What is expected: From the records, pick out and copy each line containing "hsplit".

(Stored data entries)
*** Block opens ***

/-- After RB2 the engine moves nothing of the peer's, and not the latch. -/
theorem peerAfter_peerReceived (n : Nat) (hp : peerOnly p = true) :
    (peerAfter n (peerReceived p)).env = (peerAfter (4 + n) (peerRead p)).env
      ∧ (peerAfter n (peerReceived p)).rdyEdge = (peerAfter (4 + n) (peerRead p)).rdyEdge := by
  have hread := peerOnly_peerRead hp
  have hread1 := peerOnly_peerAfter 1 hread
  have hanswered : SamePeer (peerAfter 1 (peerRead p)) (peerAnswered (peerRead p)) := ⟨rfl, rfl, rfl, rfl⟩
  have hunanswered : SamePeer (peerAfter 2 (peerAfter 1 (peerRead p))) (peerUnanswered (peerAnswered (peerRead p))) :=
    hanswered.peerAfter hread1 2
  have hpeer := peerOnly_peerAfter 2 hread1
  have hsplit : peerAfter (4 + n) (peerRead p) = peerAfter (1 + n) (peerAfter 2 (peerAfter 1 (peerRead p))) := by
    rw [show 4 + n = 1 + 2 + (1 + n) by omega, peerAfter_add (1 + 2), peerAfter_add 1 2]
  rw [peerReceived, ← peerAfter_add, hsplit]
  exact ⟨(hunanswered.peerAfter hpeer (1 + n)).2.2.2,
    hunanswered.rdyEdge_peerAfter (hanswered.rdyEdge_peerAfter rfl hread1 2) hpeer (1 + n)⟩

theorem engineTrace_peerReceived (hp : peerOnly p = true) :
    engineTrace (peerReceived p).trace = engineTrace p.trace
      ++ [.sampled (peerAfter 2 p).pdata, .asserted .itkn, .deasserted .itkn] := by
  have hread := peerOnly_peerRead hp
  have hanswered := peerOnly_peerAnswered hread
  have htrace : engineTrace (peerRead p).trace = engineTrace p.trace ++ [.sampled (peerAfter 2 p).pdata] :=
    (engineTrace_emit_engine rfl _).trans (by rw [engineTrace_peerAfter 2 hp])
  rw [peerReceived, engineTrace_peerAfter 1 (peerOnly_peerUnanswered hanswered), peerUnanswered,
    engineTrace_emit_engine rfl, engineTrace_peerAfter 2 hanswered, peerAnswered, engineTrace_emit_engine rfl,
    engineTrace_peerAfter 1 hread, htrace]
  simp

theorem ackEdge_peerReceived (hp : peerOnly p = true) (hack : p.ackEdge = true) : (peerReceived p).ackEdge = true := by
  have hread := peerOnly_peerRead hp
  have hanswered := peerOnly_peerAnswered hread
  have hack2 : (peerRead p).ackEdge = true := ackEdge_peerAfter 2 hp hack
  have hack3 : (peerAnswered (peerRead p)).ackEdge = true := ackEdge_peerAfter 1 hread hack2
  have hack5 : (peerUnanswered (peerAnswered (peerRead p))).ackEdge = true := ackEdge_peerAfter 2 hanswered hack3
  exact ackEdge_peerAfter 1 (peerOnly_peerUnanswered hanswered) hack5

*** Block closes ***

Worked solution:
  have hsplit : peerAfter (4 + n) (peerRead p) = peerAfter (1 + n) (peerAfter 2 (peerAfter 1 (peerRead p))) := by
  rw [peerReceived, ← peerAfter_add, hsplit]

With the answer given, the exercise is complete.